[Try it]: Find every line in the data that contains the word "layout". Return each of those lines.

[Stored data]:
◆ ◆ ◆ ◆ ◆

-- ==== Sys2Proof/Laws/Bus.lean ====
section
/-! SUPPORT. Laws of register accesses (R71 to R76): where an address lies, and what an access that passes does. -/

namespace Sys2Proof.Machine

variable (s : State) (i : Init) (p off : Nat) (a v : Word)

theorem addrOf_toNat (hp : p < 0x80) (ho : off < 0x1000) : (addrOf p off).toNat = 0x4000_0000 + 0x1000 * p + off := by
  unfold addrOf w32
  rw [if_neg (by omega), BitVec.toNat_ofNat]; omega

theorem isRegSpace_addrOf (hp : p < 0x80) (ho : off < 0x1000) : isRegSpace (addrOf p off) = true := by
  unfold isRegSpace; rw [addrOf_toNat p off hp ho]; simp; omega

theorem offOf_addrOf (hp : p < 0x80) (ho : off < 0x1000) : offOf (addrOf p off) = off := by
  unfold offOf; rw [addrOf_toNat p off hp ho]; omega

theorem pageOf_eq (q : Nat) (h : (a.toNat - 0x4000_0000) / 0x1000 = q) : pageOf i a = if q = 0x01 then mboxPage i else q := by
  subst h; rfl

theorem rawPage_addrOf (hp : p < 0x80) (ho : off < 0x1000) : ((addrOf p off).toNat - 0x4000_0000) / 0x1000 = p := by
  have e := addrOf_toNat p off hp ho
  generalize (addrOf p off).toNat = n at *
  omega

theorem pageOf_addrOf (hp : p < 0x80) (ho : off < 0x1000) : pageOf i (addrOf p off) = if p = 0x01 then mboxPage i else p :=
  pageOf_eq i _ p (rawPage_addrOf p off hp ho)

/-! ### What an access meets hangs on registers, pins, what is kept without power and the variant alone -/

theorem pageHeld_congr {s t : State} (h : t.keep = s.keep) (p : Nat) : t.pageHeld p = s.pageHeld p := by
  have e : t.blockBad = s.blockBad := by
    funext b; simp only [State.blockBad, h]
  unfold State.pageHeld; rw [e]
theorem gaitNow_congr {s t : State} (h : t.regs = s.regs) : t.gaitNow = s.gaitNow := by
  simp only [State.gaitNow, State.rf, rd_congr h]
theorem laneState_congr {s t : State} (h : t.regs = s.regs) (l : Nat) : t.laneState l = s.laneState l := by
  simp only [State.laneState, State.rf, rd_congr h]
theorem granted_congr {s t : State} (h : t.regs = s.regs) (i : Init) (p : Nat) (w : Bool) : t.granted i p w = s.granted i p w := by
  simp only [State.granted, tab_congr h]
theorem planeStopped_congr {s t : State} (h : t.regs = s.regs) (hp : t.pins = s.pins) (p : Nat) : t.planeStopped p = s.planeStopped p := by
  simp only [State.planeStopped, State.dataPlaneUp, gaitNow_congr h, hp]
theorem laneReaches_congr {s t : State} (h : t.regs = s.regs) (l p o : Nat) : t.laneReaches l p o = s.laneReaches l p o := by
  simp only [State.laneReaches, laneState_congr h]

theorem gate_congr {s t : State} (h : t.regs = s.regs) (hp : t.pins = s.pins) (hv : t.variant = s.variant) (hk : t.keep = s.keep)
    (i : Init) (a : Word) (n : Nat) (w at_ : Bool) : t.gate i a n w at_ = s.gate i a n w at_ := by
  simp only [State.gate, hv, pageHeld_congr hk, granted_congr h, planeStopped_congr h hp, laneReaches_congr h]

theorem gate_bus (b : BusAnswer) (n : Nat) (w at_ : Bool) : ({ s with bus := b }).gate i a n w at_ = s.gate i a n w at_ :=
  gate_congr (s := s) (t := { s with bus := b }) rfl rfl rfl rfl i a n w at_

/-- A word write of an initiator that is no lane, where nothing stops it and no bus error comes back. -/
theorem initWrite_pass (hi : isLane i = false) (ha : isRegSpace a = true) (hg : s.gate i a 4 true false = .pass)
    (t : State) (ht : ({ s with bus := {} }).writeWord i (pageOf i a) (offOf a / 4 * 4) a v = t) (hb : t.bus.err = false) :
    s.initWrite i a 4 [v] false = ({ t with bus := {} }).reintFollow := by
  have hw : ({ s with bus := {} } : State).writePart i a 4 v false = t := by
    unfold State.writePart
    rw [gate_bus, hg]
    simp only [State.windowWord, Nat.le_refl, if_true, ht, hb, Bool.false_and]
    rfl
  have e : s.initWrite i a 4 [v] false = (s.busWrite i a 4 [v] false).reintFollow := by
    cases i <;> first | rfl | cases hi
  rw [e]
  congr 1
  unfold State.busWrite
  have hs : accessSize 4 = true := by decide
  have hq : wideUnaligned a 4 = false := by simp [wideUnaligned]
  simp only [ha, hs, hq, accessParts, Bool.not_true, Bool.or_false, Bool.false_eq_true, if_false, Nat.le_refl, if_true,
    List.zipIdx_cons, List.zipIdx_nil, List.foldl_cons, List.foldl_nil, List.getD_cons_zero, hw, hb]

/-- A word read of an initiator that is no lane, where nothing stops it. -/
theorem initRead_pass (hi : isLane i = false) (ha : isRegSpace a = true) (hg : s.gate i a 4 false false = .pass) :
    s.initRead i a 4 =
      { (({ s with bus := {} }).readWord i (pageOf i a) (offOf a / 4 * 4)).1 with
        bus := { data := (({ s with bus := {} }).readWord i (pageOf i a) (offOf a / 4 * 4)).2, err := false } } := by
  have hr : ({ s with bus := {} } : State).readPart i a 4 false =
      (({ s with bus := {} } : State).readWord i (pageOf i a) (offOf a / 4 * 4)).1.busData
        (({ s with bus := {} } : State).readWord i (pageOf i a) (offOf a / 4 * 4)).2 := by
    unfold State.readPart
    rw [gate_bus, hg]
    rfl
  have e : s.initRead i a 4 = s.busRead i a 4 false := by
    unfold State.initRead State.laneLoadFault
    rw [hi]; simp only [Bool.false_and, Bool.false_eq_true, if_false]
    cases i <;> first | rfl | cases hi
  rw [e]
  unfold State.busRead
  have hs : accessSize 4 = true := by decide
  have hq : wideUnaligned a 4 = false := by simp [wideUnaligned]
  simp only [ha, hs, hq, accessParts, Bool.not_true, Bool.or_false, Bool.false_eq_true, if_false, Nat.le_refl, if_true,
    List.foldl_cons, List.foldl_nil, hr, State.busData, List.nil_append, List.headD_cons, List.tail_cons]

end Sys2Proof.Machine
end

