/-- The management plane alone is reset: cause 6 is shown, one reset counts, and no command is in progress (R101, R105). -/
theorem mgmtReset_spec : s.mgmtReset.rf 0x00 0x40 0 8 = 6 ∧ s.mgmtReset.keep.boots = min 0xFFFF (s.keep.boots + 1) ∧
    ∀ n, n < 3 → s.mgmtReset.boxBusy n = false := by
  unfold State.mgmtReset
  extract_lets old _ s₁ drop _ s₂ s₃ s₄ s₅ s₆ s₇ s₈
  have counted : s₃.keep = s₁.keep := (Kept.ite (.refl (Q := fun _ => True)) (Kept.refl.wrFld trivial)).keep
  clear_value s₃
  have shown : Kept BesideCause (s₃.setCause 6) s₆ :=
    (Kept.stickyTack .refl fun _ => besideCause_page (by decide)).wr.wrFld.wrFld
  have freed : Kept BesideCause (s₃.setCause 6) (s₆.freeSems 8) := shown.freeSems fun _ => besideCause_page (by decide)
  have h₇ : Steady BesideCause True (s₆.freeSems 8) s₇ := Steady.refl.recStart
  have h₈ : Steady BesideCause True (s₆.freeSems 8) s₈ := h₇.foldl fun m hm _ h' => h'.boxDone fun _ => besideCause_page (by
    have page := boxPage_ne (n := m) (by simp only [List.mem_cons, List.not_mem_nil, or_false] at hm; omega)
    omega)
  have raised : SameBut (fun _ => False) s₈ (s₈.raise 0 6 0 0) := SameBut.refl.raise
  refine ⟨?_, ?_, fun n hn => ?_⟩
  · exact h₈.raise.rf.trans (freed.rf.trans (setCause_shows (by decide)))
  · exact h₈.raise.boots.trans (congrArg (·.boots) (freed.keep.trans counted))
  · have page := boxPage_ne hn
    refine (raised.rb (by omega) (by decide) (by decide) id).trans ?_
    exact foldl_establishes (f := fun t n => t.boxDone n 9 []) (P := fun t => t.boxBusy n = false) (fun _ => boxBusy_boxDone hn)
      (fun _ hm _ free => boxBusy_boxDone_free (mem_three.1 hm) hn free) (.inr (mem_three.2 hn))

/-! ### A boot phase that overruns -/

/-- The words that an overrun leaves: the results of the farrier's first blocks, and the lanes' states. -/
abbrev OverrunWords (k : Nat) : Prop := k ≠ rk 0x04 0x40 ∧ ∀ l < 3, k ≠ rk 0x06 (laneOff l 4)

theorem overrunWords_out : StaysOut OverrunWords := fun k hk => by
  by_cases result : k = rk 0x04 0x40
  · rw [result]
    decide
  · have lane : ∃ l < 3, k = rk 0x06 (laneOff l 4) := by
      by_contra none
      exact hk ⟨result, fun l hl e => none ⟨l, hl, e⟩⟩
    obtain ⟨l, hl, rfl⟩ := lane
    match l, hl with
    | 0, _ | 1, _ | 2, _ => decide

theorem overrunWords_field : ∀ k, FieldWords k → OverrunWords k := fun k h => by
  refine ⟨fun e => ?_, fun l hl e => ?_⟩
  · rw [e] at h
    exact absurd h (by decide)
  · have page : keyPage k = 0x06 := e ▸ rk_page _ _ (by unfold laneOff; omega)
    omega

/-- A lane that goes OFF leaves the states of the others. -/
theorem laneState_offLane_ne {l m : Nat} (hl : l < 3) (hm : m < 3) (other : l ≠ m) : (s.offLane m).laneState l = s.laneState l := by
  have off : Steady (LaneWords m) True s (s.offLane m) := Steady.refl.offLane (by omega)
  have word : ¬LaneWords m (rk 0x06 (laneOff l 4)) := by
    rintro (h | h)
    · exact not_leaveWords_state hl h
    · simp only [laneKey, Bool.and_eq_true, decide_eq_true_eq] at h
      unfold keyOff rk laneOff at h
      omega
  exact off.rf (by decide) (by unfold laneOff; omega) (by unfold laneOff; omega) word

theorem laneState_lanesOff {l : Nat} (hl : l < 3) : ([0, 1, 2].foldl State.offLane s).laneState l = 0 :=
  foldl_establishes (P := fun t => t.laneState l = 0) (fun _ => laneState_offLane hl)
    (fun m hm _ off => by
      by_cases e : l = m
      · rw [e]
        exact laneState_offLane (mem_three.1 hm)
      · exact (laneState_offLane_ne hl (mem_three.1 hm) e).trans off)
    (.inr (mem_three.2 hl))
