-- ==== Sys2Proof/Config.lean ====
section
/-! DEFINITION. What an implementation fixes, what stands in a unit's OTP, and the values the spec leaves open: constants without a
body, so that nothing can lean on a value of them. -/

namespace Sys2Proof.Config

/-- The value number `n` that the spec leaves open. -/
opaque freeValue : Nat → Nat

/-- The 128-bit unit ID in OTP, 16 bytes (R436, GLB_UNIT_ID0 to 3). -/
opaque unitId : Nat → Byte

/-- The path MTU towards an IPv4 address (R77): what the network in between lets through. -/
opaque pathMtu : Nat → Nat

/-- The source port identity of the unit's PTP messages, 10 bytes (R172). -/
opaque ptpIdentity : List Byte

/-- ROOT_SECRET in OTP, 32 bytes (R436). -/
opaque rootSecret : List Byte

/-- The per-message secret number that an ECDSA signature takes (R421, R444): the signer's own choice. -/
opaque signNonce : List Byte → Nat

/-- SHA-384 of image-signing root 0 to 3 in OTP (R436). -/
opaque imgRootHash : Nat → List Byte

/-- ID_CERT and MET_FPR0 in OTP (R436). -/
opaque idCert : List Byte
opaque metFpr0 : List Byte

/-- The OTP code behind VREQ of GLB_AVS (R503): 5 mV steps from 700 mV. -/
opaque vreqCode : Nat

/-- LLAT skew of a bank at a window phase, in 1/1,000,000 raw LSB, where the enabled banks have unequal divisors (R526); one LCLK period of the
largest bounds it. -/
opaque llatSkew : Nat → Nat → Int

/-- How far a unit's power-fail threshold of the 3.3 V or 1.8 V class lies from its nominal value, in mV; ±0.03 V or ±0.02 V bound it (R513). -/
opaque metTripOffset : Bool → Int

/-- The island's 128-bit unit ID in its OTP (R428). -/
opaque metUnit : Nat → Byte

/-- Public key of authority 0 to 3 in island OTP, if provisioned (R429). -/
opaque metKey : Nat → Option (List Byte)

/-- Does the permission mask of an authority include an RKIND (R429)? -/
opaque metPerm : Nat → Nat → Bool

/-- The island's identity private key, by the number of debug openings, which replace it (R421, R428). -/
opaque metPrivate : Nat → Nat

/-- Bytes of a firmware slot of the island's flash, the factory's image, and the version an image carries. -/
opaque metSlotSize : Nat
opaque metImage : List Byte
opaque metVersion : List Byte → Nat

/-- A factory trim in OTP, by register address (R399, R400). -/
opaque otpTrim : Nat → Nat

/-- The bytes of a mirror delta (R377): the source gives no layout of them. -/
opaque mirrorBody : Machine.MirrorDelta → List Byte

/-- The data bytes of a journal record (R379, R440, R450, R464), the key store's being encrypted: the source gives no layout of them. -/
opaque storeBytes : Machine.StoreData → List Byte

/-- The bytes that pad a journal record (R450). -/
opaque storePad : Nat → Byte

/-- Bytes of the boot flash beyond the 32 MiB it has at least (R449). -/
opaque flashMore : Nat

/-- The share of TX_DLY in a port's measured delay, in 1/65,536 (R399): a ratio in OTP. -/
opaque portSplit : Nat → Nat

/-- Word `k` of coefficient bank 0 (R224): the reset value of the compositor's coefficient banks. -/
opaque coefBank0 : Nat → Nat

/-- Tap k of the fixed 4-tap filter that brings co-sited 4:2:2 chroma to the pixels between its sites (R224), in 1/256. -/
opaque chromaTap : Nat → Int

/-- What one layer gives one pixel (R224 to R227): whether it is unscaled and without a mesh, format and colour codes, opacity, gain, L_W, the
coefficients of both axes in 1/512, and the 8 × 8 taps, each with its components in 1/256 of a code. -/
structure LayerIn where
  plain : Bool
  fmt : Nat
  colour : Nat
  alpha : Nat
  gain : Nat
  lw : Nat
  coefX : List Int
  coefY : List Int
  taps : List (List Int)
  deriving DecidableEq, Repr

/-- By how far an output code, by component, lies off exact arithmetic within the tolerance of R228. -/
opaque codeError : Nat × Nat × Nat → List LayerIn → Nat → Nat

/-- Light of an encoded value outside 0 to 1 (R226), by transfer function: the source states none. -/
opaque beyondCurve : Bool → Int → Nat

/-- The nominal peak used for an LW outside 100 to 10,000 (R222, R226), which only a flip can bring about. -/
opaque hlgPeak : Nat → Nat

end Sys2Proof.Config
end

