/-- The registers of TMU (R153, R158, R160, R161, R165, R171, R175, R177). -/
def regsTmu : List RegRow := [
  { base := Reg.tmuCfg, reset := 0x00800000, rw := 0xFFFC0001 },
  { base := Reg.tmuNow, stride := 4, count := 12 },
  { base := Reg.tmuDomCfg, stride := 0x40, count := 2, reset := 0x0A05370A, rw := 0xFFFFFFFF },
  { base := Reg.tmuDomStatus, stride := 0x40, count := 2 },
  { base := Reg.tmuDomOfs0, stride := 0x40, count := 2 },
  { base := Reg.tmuDomOfs1, stride := 0x40, count := 2 },
  { base := Reg.tmuDomOfs2, stride := 0x40, count := 2 },
  { base := Reg.tmuDomOfs3, stride := 0x40, count := 2 },
  { base := Reg.tmuDomRateHi, stride := 0x40, count := 2 },
  { base := Reg.tmuDomRateLo, stride := 0x40, count := 2 },
  { base := Reg.tmuDomThetaHi, stride := 0x40, count := 2 },
  { base := Reg.tmuDomThetaLo, stride := 0x40, count := 2 },
  { base := Reg.tmuDomMpdHi, stride := 0x40, count := 2 },
  { base := Reg.tmuDomMpdLo, stride := 0x40, count := 2 },
  { base := Reg.tmuStgCtl, rw := 0x00000033, w1c := 0x00000600 },
  { base := Reg.tmuStgValHi, rw := 0x0000FFFF },
  { base := Reg.tmuStgValLo, stride := 4, count := 2, rw := 0xFFFFFFFF },
  { base := Reg.tmuStgFrac, rw := 0x0000FFFF },
  { base := Reg.tmuStgRate, stride := 4, count := 2, rw := 0xFFFFFFFF },
  { base := Reg.tmuStgAtHi, rw := 0x000000FF },
  { base := Reg.tmuStgAtLo, stride := 4, count := 2, rw := 0xFFFFFFFF },
  { base := Reg.tmuBridge, reset := 0x00640032, rw := 0x00FFFFFF },
  { base := Reg.tmuBridgeRes, stride := 4, count := 2 },
  { base := Reg.tmuCapRawHi, stride := 0x20, count := 4 },
  { base := Reg.tmuCapRawMid, stride := 0x20, count := 4 },
  { base := Reg.tmuCapRawLo, stride := 0x20, count := 4 },
  { base := Reg.tmuCapSecHi, stride := 0x20, count := 4 },
  { base := Reg.tmuCapSecLo, stride := 0x20, count := 4 },
  { base := Reg.tmuCapNs, stride := 0x20, count := 4 },
  { base := Reg.tmuCapFrac, stride := 0x20, count := 4 },
  { base := Reg.tmuCapCnt, stride := 0x20, count := 4 },
  { base := Reg.tmuPortDly, stride := 0x10, count := 8 },
  { base := Reg.tmuPortAsym, stride := 0x10, count := 8, rw := 0xFFFFFFFF },
  { base := Reg.tmuPathAsym, role := 2 },
  { base := Reg.tmuAsymTab, stride := 4, count := 512, role := 1, rw := 0xFFFFFFFF }]

/-- The registers of PRT (R144, R145); P2 to P7 are off in a tile (R28). -/
def regsPrt : List RegRow := [
  { base := Reg.prtCfg, stride := 0x10000, count := 8, reset := 1, rw := 0x00000F01 },
  { base := Reg.prtStatus, stride := 0x10000, count := 8 },
  { base := Reg.prtC1Bad, stride := 0x10000, count := 8 },
  { base := Reg.prtC1Stomp, stride := 0x10000, count := 8 },
  { base := Reg.prtAuthFail, stride := 0x10000, count := 8 },
  { base := Reg.prtCseqRej, stride := 0x10000, count := 8 },
  { base := Reg.prtCorrRej, stride := 0x10000, count := 8 },
  { base := Reg.prtMarkErr, stride := 0x10000, count := 8 },
  { base := Reg.prtSfSkip, stride := 0x10000, count := 8 },
  { base := Reg.prtClosedDisc, stride := 0x10000, count := 8 },
  { base := Reg.prtResMax, stride := 0x10000, count := 8 },
  { base := Reg.prtCntClr, stride := 0x10000, count := 8 },
  { base := Reg.prtEclState },
  { base := Reg.prtEclHold, stride := 4, count := 16 }]

/-- The registers of PWR (R494). -/
def regsPwr : List RegRow := [
  { base := Reg.pwrRstCause },
  { base := Reg.pwrSupply, w1c := 0x07FF0000 },
  { base := Reg.pwrCore },
  { base := Reg.pwrTwiCfg, reset := 0x00000640, rw := 0xFFFFFFFF },
  { base := Reg.pwrTwi },
  { base := Reg.pwrSleepEpoch, stride := 4, count := 4 },
  { base := Reg.pwrPmeCfg, role := 1, reset := 3, rw := 0x00000007 },
  { base := Reg.pwrPmeCause, role := 1 },
  { base := Reg.pwrDomOn, stride := 4, count := 5 },
  { base := Reg.pwrDomOff, stride := 4, count := 5 }]

/-- The registers of PAI (R384, R385). -/
def regsPai : List RegRow := [
  { base := Reg.paiStatus, role := 1 },
  { base := Reg.paiLeaseCfg, role := 1 },
  { base := Reg.paiLeaseLeft, role := 1 },
  { base := Reg.paiBseq, role := 1 },
  { base := Reg.paiMseqSent, role := 1 },
  { base := Reg.paiMseqAck, role := 1 },
  { base := Reg.paiRmap, stride := 4, count := 4, role := 1 },
  { base := Reg.paiRenewMiss, role := 1 },
  { base := Reg.paiTakeovers, role := 1 },
  { base := Reg.paiLapses, role := 1 },
  { base := Reg.paiRelayCells, role := 1 },
  { base := Reg.paiYields, role := 1 },
  { base := Reg.paiCntClr, role := 1 }]

/-- The registers of LCH (R206 to R208). -/
def regsLch : List RegRow := [
  { base := Reg.lchStatus },
  { base := Reg.lchLastN },
  { base := Reg.lchLast, stride := 4, count := 4 },
  { base := Reg.lchNextN },
  { base := Reg.lchNext, stride := 4, count := 4 },
  { base := Reg.lchServoErr },
  { base := Reg.lchAbortCnt },
  { base := Reg.lchRepeatCnt },
  { base := Reg.lchCoastCnt },
  { base := Reg.lchDiscCnt },
  { base := Reg.lchLateCnt },
  { base := Reg.lchPhaseCnt },
  { base := Reg.lchCntClr },
  { base := Reg.lchCfg, stride := 4, count := 15 },
  { base := Reg.lchShref, stride := 4, count := 16 }]

/-- The registers of ING (R211 to R216, R235). -/
def regsIng : List RegRow := [
  { base := Reg.ingCfg, role := 1, reset := 0x0000000A, rw := 0x0000001F },
  { base := Reg.ingMacHi, stride := 0x40, count := 3, role := 1, rw := 0x0000FFFF },
  { base := Reg.ingMacLo, stride := 0x40, count := 3, role := 1, rw := 0xFFFFFFFF },
  { base := Reg.ingIp, stride := 0x40, count := 3, role := 1, rw := 0xFFFFFFFF },
  { base := Reg.ingPrefix, stride := 0x40, count := 3, role := 1, rw := 0x0000003F },
  { base := Reg.ingGw, stride := 0x40, count := 3, role := 1, rw := 0xFFFFFFFF },
  { base := Reg.ingVlan, stride := 0x40, count := 3, role := 1, rw := 0x8000EFFF },
  { base := Reg.ingRxBad, stride := 0x40, count := 3, role := 1 },
  { base := Reg.ingRxDisc, stride := 0x40, count := 3, role := 1 },
  { base := Reg.ingStrCtl, stride := 0x100, count := 4, role := 1, rw := 0xC3C000FF },
  { base := Reg.ingStrFmt, stride := 0x100, count := 4, role := 1, rw := 0xFFFF0000 },
  { base := Reg.ingStrSize, stride := 0x100, count := 4, role := 1, rw := 0xFFFFFFFF },
  { base := Reg.ingStrRate, stride := 0x100, count := 4, role := 1, rw := 0xFFFFFFFF },
  { base := Reg.ingStrGrp0, stride := 0x100, count := 4, role := 1, rw := 0xFFFFFFFF },
  { base := Reg.ingStrGrp1, stride := 0x100, count := 4, role := 1, rw := 0xFFFFFFFF },
  { base := Reg.ingStrSrc0, stride := 0x100, count := 4, role := 1, rw := 0xFFFFFFFF },
  { base := Reg.ingStrSrc1, stride := 0x100, count := 4, role := 1, rw := 0xFFFFFFFF },
  { base := Reg.ingStrUdp, stride := 0x100, count := 4, role := 1, rw := 0xFFFFFFFF },
  { base := Reg.ingStrStatus, stride := 0x100, count := 4, role := 1 },
  { base := Reg.ingStrPkt0, stride := 0x100, count := 4, role := 1 },
  { base := Reg.ingStrPkt1, stride := 0x100, count := 4, role := 1 },
  { base := Reg.ingStrLost, stride := 0x100, count := 4, role := 1 },
  { base := Reg.ingStrLate, stride := 0x100, count := 4, role := 1 },
  { base := Reg.ingStrFrmOk, stride := 0x100, count := 4, role := 1 },
  { base := Reg.ingStrFrmInc, stride := 0x100, count := 4, role := 1 },
  { base := Reg.ingStrFrmDrop, stride := 0x100, count := 4, role := 1 },
  { base := Reg.ingStrFmtErr, stride := 0x100, count := 4, role := 1 },
  { base := Reg.ingStrCntClr, stride := 0x100, count := 4, role := 1 },
  { base := Reg.ingStrLock0, stride := 0x100, count := 4, role := 1 },
  { base := Reg.ingStrLock1, stride := 0x100, count := 4, role := 1 },
  { base := Reg.ingStrLock2, stride := 0x100, count := 4, role := 1 },
  { base := Reg.ingStrLock3, stride := 0x100, count := 4, role := 1 }]

/-- The registers of CMP (R221, R224, R238). -/
def regsCmp : List RegRow := [
  { base := Reg.cmpCfg, rw := 0x00000001 },
  { base := Reg.cmpCanvas, rw := 0xFFFFFFFF },
  { base := Reg.cmpBg0, rw := 0x0FFF0FFF },
  { base := Reg.cmpBg1, rw := 0x00000FFF },
  { base := Reg.cmpFlipCnt },
  { base := Reg.cmpFenceToCnt },
  { base := Reg.cmpCutCnt },
  { base := Reg.cmpCntClr },
  { base := Reg.cmpLayer0, stride := 0x40, count := 32 },
  { base := Reg.cmpLayer1, stride := 0x40, count := 32 },
  { base := Reg.cmpLayer2, stride := 0x40, count := 32 },
  { base := Reg.cmpLayer3, stride := 0x40, count := 32 },
  { base := Reg.cmpLayer4, stride := 0x40, count := 32 },
  { base := Reg.cmpLayer5, stride := 0x40, count := 32 },
  { base := Reg.cmpLayer6, stride := 0x40, count := 32 },
  { base := Reg.cmpLayer7, stride := 0x40, count := 32 },
  { base := Reg.cmpLayer8, stride := 0x40, count := 32 },
  { base := Reg.cmpLayer9, stride := 0x40, count := 32 },
  { base := Reg.cmpProt, stride := 4, count := 6, role := 2 },
  { base := Reg.cmpFlip, stride := 4, count := 16 },
  { base := Reg.cmpTmap0, stride := 8, count := 256, role := 1, rw := 0xFFFFFFFF },
  { base := Reg.cmpTmap1, stride := 8, count := 256, role := 1, rw := 0x803FFFFF },
  { base := Reg.cmpFence, stride := 4, count := 1023 },
  { base := Reg.cmpCoef0, stride := 4, count := 512 },
  { base := Reg.cmpCoef1, stride := 4, count := 1536, rw := 0x000003FF }]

◆ ◆ ◆ ◆ ◆

[Exercise answer]:
/-- The bytes of a mirror delta (R377): the source gives no layout of them. -/
/-- The data bytes of a journal record (R379, R440, R450, R464), the key store's being encrypted: the source gives no layout of them. -/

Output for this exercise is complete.